==== Available records ====
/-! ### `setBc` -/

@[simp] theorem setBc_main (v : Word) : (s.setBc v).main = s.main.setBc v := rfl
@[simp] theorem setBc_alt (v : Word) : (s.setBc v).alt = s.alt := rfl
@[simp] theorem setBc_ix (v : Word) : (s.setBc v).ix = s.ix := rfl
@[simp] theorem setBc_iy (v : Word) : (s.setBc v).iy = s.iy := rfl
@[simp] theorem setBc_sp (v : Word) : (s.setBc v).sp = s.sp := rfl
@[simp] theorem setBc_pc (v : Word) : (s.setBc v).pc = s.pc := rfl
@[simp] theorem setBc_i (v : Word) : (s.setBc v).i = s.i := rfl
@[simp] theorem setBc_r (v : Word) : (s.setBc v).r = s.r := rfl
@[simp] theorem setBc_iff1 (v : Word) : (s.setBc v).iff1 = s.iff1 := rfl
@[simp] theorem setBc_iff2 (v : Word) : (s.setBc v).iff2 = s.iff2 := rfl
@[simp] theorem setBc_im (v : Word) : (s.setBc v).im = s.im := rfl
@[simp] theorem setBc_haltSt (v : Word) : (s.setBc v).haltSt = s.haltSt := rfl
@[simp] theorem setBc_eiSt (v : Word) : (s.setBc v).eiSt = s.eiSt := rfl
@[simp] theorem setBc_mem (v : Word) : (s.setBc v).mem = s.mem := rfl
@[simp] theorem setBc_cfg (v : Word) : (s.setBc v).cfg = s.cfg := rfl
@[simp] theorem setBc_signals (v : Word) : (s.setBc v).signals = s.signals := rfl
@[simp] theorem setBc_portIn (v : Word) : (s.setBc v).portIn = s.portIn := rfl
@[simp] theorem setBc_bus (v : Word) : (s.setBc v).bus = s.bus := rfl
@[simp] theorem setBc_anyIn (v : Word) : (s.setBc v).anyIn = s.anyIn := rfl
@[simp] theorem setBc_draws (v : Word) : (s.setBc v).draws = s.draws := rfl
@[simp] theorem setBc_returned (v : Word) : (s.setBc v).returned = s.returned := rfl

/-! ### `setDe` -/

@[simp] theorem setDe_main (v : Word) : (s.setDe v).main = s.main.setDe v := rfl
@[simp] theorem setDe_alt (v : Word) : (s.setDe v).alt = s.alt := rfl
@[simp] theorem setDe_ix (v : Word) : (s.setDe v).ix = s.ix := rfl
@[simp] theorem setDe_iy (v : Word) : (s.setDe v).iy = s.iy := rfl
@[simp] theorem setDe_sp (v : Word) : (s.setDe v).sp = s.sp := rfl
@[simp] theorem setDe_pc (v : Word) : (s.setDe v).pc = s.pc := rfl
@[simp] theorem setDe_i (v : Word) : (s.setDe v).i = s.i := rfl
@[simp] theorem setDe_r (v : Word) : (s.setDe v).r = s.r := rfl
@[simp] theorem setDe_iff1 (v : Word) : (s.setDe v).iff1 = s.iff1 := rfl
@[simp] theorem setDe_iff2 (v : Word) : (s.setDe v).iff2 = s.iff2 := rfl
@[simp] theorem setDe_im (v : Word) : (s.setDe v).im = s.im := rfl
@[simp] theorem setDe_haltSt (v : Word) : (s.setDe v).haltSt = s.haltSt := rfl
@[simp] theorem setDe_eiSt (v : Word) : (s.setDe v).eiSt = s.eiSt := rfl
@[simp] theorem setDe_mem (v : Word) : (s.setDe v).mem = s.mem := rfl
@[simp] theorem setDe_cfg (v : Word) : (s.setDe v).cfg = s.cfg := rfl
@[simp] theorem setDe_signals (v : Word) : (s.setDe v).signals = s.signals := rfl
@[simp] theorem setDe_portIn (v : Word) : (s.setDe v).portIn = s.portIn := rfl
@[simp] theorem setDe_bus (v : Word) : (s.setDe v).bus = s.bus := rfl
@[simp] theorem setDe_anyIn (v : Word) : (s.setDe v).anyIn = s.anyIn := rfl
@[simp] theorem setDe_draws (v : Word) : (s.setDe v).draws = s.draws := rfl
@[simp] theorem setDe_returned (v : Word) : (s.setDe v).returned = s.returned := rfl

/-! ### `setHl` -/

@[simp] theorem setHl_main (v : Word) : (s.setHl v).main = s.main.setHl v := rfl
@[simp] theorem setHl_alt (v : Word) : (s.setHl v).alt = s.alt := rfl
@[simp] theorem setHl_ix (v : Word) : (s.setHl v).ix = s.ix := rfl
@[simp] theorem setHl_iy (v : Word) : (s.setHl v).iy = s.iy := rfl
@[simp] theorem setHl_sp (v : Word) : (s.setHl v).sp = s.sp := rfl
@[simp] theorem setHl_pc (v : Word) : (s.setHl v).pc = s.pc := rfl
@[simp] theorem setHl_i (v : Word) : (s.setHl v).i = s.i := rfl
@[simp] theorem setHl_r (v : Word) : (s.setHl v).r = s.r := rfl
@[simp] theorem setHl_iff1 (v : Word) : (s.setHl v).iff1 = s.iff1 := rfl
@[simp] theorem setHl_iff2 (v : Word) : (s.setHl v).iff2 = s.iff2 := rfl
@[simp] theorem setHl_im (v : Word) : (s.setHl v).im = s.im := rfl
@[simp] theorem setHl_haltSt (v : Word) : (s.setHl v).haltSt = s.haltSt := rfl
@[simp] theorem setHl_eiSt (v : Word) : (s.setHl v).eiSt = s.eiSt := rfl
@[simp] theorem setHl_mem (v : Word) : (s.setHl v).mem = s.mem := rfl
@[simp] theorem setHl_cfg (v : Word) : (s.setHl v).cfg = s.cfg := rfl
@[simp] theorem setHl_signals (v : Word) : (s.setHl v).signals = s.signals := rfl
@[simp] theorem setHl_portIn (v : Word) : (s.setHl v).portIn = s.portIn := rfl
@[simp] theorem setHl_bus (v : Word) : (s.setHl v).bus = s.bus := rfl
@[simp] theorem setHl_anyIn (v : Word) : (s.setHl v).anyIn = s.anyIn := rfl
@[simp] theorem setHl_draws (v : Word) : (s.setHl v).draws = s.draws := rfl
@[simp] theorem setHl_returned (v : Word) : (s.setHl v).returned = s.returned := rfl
====
> Exercise objective: Reproduce the data in full, exactly.

> Answer area:
/-! ### `setBc` -/

@[simp] theorem setBc_main (v : Word) : (s.setBc v).main = s.main.setBc v := rfl
@[simp] theorem setBc_alt (v : Word) : (s.setBc v).alt = s.alt := rfl
@[simp] theorem setBc_ix (v : Word) : (s.setBc v).ix = s.ix := rfl
@[simp] theorem setBc_iy (v : Word) : (s.setBc v).iy = s.iy := rfl
@[simp] theorem setBc_sp (v : Word) : (s.setBc v).sp = s.sp := rfl
@[simp] theorem setBc_pc (v : Word) : (s.setBc v).pc = s.pc := rfl
@[simp] theorem setBc_i (v : Word) : (s.setBc v).i = s.i := rfl
@[simp] theorem setBc_r (v : Word) : (s.setBc v).r = s.r := rfl
@[simp] theorem setBc_iff1 (v : Word) : (s.setBc v).iff1 = s.iff1 := rfl
@[simp] theorem setBc_iff2 (v : Word) : (s.setBc v).iff2 = s.iff2 := rfl
@[simp] theorem setBc_im (v : Word) : (s.setBc v).im = s.im := rfl
@[simp] theorem setBc_haltSt (v : Word) : (s.setBc v).haltSt = s.haltSt := rfl
@[simp] theorem setBc_eiSt (v : Word) : (s.setBc v).eiSt = s.eiSt := rfl
@[simp] theorem setBc_mem (v : Word) : (s.setBc v).mem = s.mem := rfl
@[simp] theorem setBc_cfg (v : Word) : (s.setBc v).cfg = s.cfg := rfl
@[simp] theorem setBc_signals (v : Word) : (s.setBc v).signals = s.signals := rfl
@[simp] theorem setBc_portIn (v : Word) : (s.setBc v).portIn = s.portIn := rfl
@[simp] theorem setBc_bus (v : Word) : (s.setBc v).bus = s.bus := rfl
@[simp] theorem setBc_anyIn (v : Word) : (s.setBc v).anyIn = s.anyIn := rfl
@[simp] theorem setBc_draws (v : Word) : (s.setBc v).draws = s.draws := rfl
@[simp] theorem setBc_returned (v : Word) : (s.setBc v).returned = s.returned := rfl

/-! ### `setDe` -/

@[simp] theorem setDe_main (v : Word) : (s.setDe v).main = s.main.setDe v := rfl
@[simp] theorem setDe_alt (v : Word) : (s.setDe v).alt = s.alt := rfl
@[simp] theorem setDe_ix (v : Word) : (s.setDe v).ix = s.ix := rfl
@[simp] theorem setDe_iy (v : Word) : (s.setDe v).iy = s.iy := rfl
@[simp] theorem setDe_sp (v : Word) : (s.setDe v).sp = s.sp := rfl
@[simp] theorem setDe_pc (v : Word) : (s.setDe v).pc = s.pc := rfl
@[simp] theorem setDe_i (v : Word) : (s.setDe v).i = s.i := rfl
@[simp] theorem setDe_r (v : Word) : (s.setDe v).r = s.r := rfl
@[simp] theorem setDe_iff1 (v : Word) : (s.setDe v).iff1 = s.iff1 := rfl
@[simp] theorem setDe_iff2 (v : Word) : (s.setDe v).iff2 = s.iff2 := rfl
@[simp] theorem setDe_im (v : Word) : (s.setDe v).im = s.im := rfl
@[simp] theorem setDe_haltSt (v : Word) : (s.setDe v).haltSt = s.haltSt := rfl
@[simp] theorem setDe_eiSt (v : Word) : (s.setDe v).eiSt = s.eiSt := rfl
@[simp] theorem setDe_mem (v : Word) : (s.setDe v).mem = s.mem := rfl
@[simp] theorem setDe_cfg (v : Word) : (s.setDe v).cfg = s.cfg := rfl
@[simp] theorem setDe_signals (v : Word) : (s.setDe v).signals = s.signals := rfl
@[simp] theorem setDe_portIn (v : Word) : (s.setDe v).portIn = s.portIn := rfl
@[simp] theorem setDe_bus (v : Word) : (s.setDe v).bus = s.bus := rfl
@[simp] theorem setDe_anyIn (v : Word) : (s.setDe v).anyIn = s.anyIn := rfl
@[simp] theorem setDe_draws (v : Word) : (s.setDe v).draws = s.draws := rfl
@[simp] theorem setDe_returned (v : Word) : (s.setDe v).returned = s.returned := rfl

/-! ### `setHl` -/

@[simp] theorem setHl_main (v : Word) : (s.setHl v).main = s.main.setHl v := rfl
@[simp] theorem setHl_alt (v : Word) : (s.setHl v).alt = s.alt := rfl
@[simp] theorem setHl_ix (v : Word) : (s.setHl v).ix = s.ix := rfl
@[simp] theorem setHl_iy (v : Word) : (s.setHl v).iy = s.iy := rfl
@[simp] theorem setHl_sp (v : Word) : (s.setHl v).sp = s.sp := rfl
@[simp] theorem setHl_pc (v : Word) : (s.setHl v).pc = s.pc := rfl
@[simp] theorem setHl_i (v : Word) : (s.setHl v).i = s.i := rfl
@[simp] theorem setHl_r (v : Word) : (s.setHl v).r = s.r := rfl
@[simp] theorem setHl_iff1 (v : Word) : (s.setHl v).iff1 = s.iff1 := rfl
@[simp] theorem setHl_iff2 (v : Word) : (s.setHl v).iff2 = s.iff2 := rfl
@[simp] theorem setHl_im (v : Word) : (s.setHl v).im = s.im := rfl
@[simp] theorem setHl_haltSt (v : Word) : (s.setHl v).haltSt = s.haltSt := rfl
@[simp] theorem setHl_eiSt (v : Word) : (s.setHl v).eiSt = s.eiSt := rfl
@[simp] theorem setHl_mem (v : Word) : (s.setHl v).mem = s.mem := rfl
@[simp] theorem setHl_cfg (v : Word) : (s.setHl v).cfg = s.cfg := rfl
@[simp] theorem setHl_signals (v : Word) : (s.setHl v).signals = s.signals := rfl
@[simp] theorem setHl_portIn (v : Word) : (s.setHl v).portIn = s.portIn := rfl
@[simp] theorem setHl_bus (v : Word) : (s.setHl v).bus = s.bus := rfl
@[simp] theorem setHl_anyIn (v : Word) : (s.setHl v).anyIn = s.anyIn := rfl
@[simp] theorem setHl_draws (v : Word) : (s.setHl v).draws = s.draws := rfl
@[simp] theorem setHl_returned (v : Word) : (s.setHl v).returned = s.returned := rfl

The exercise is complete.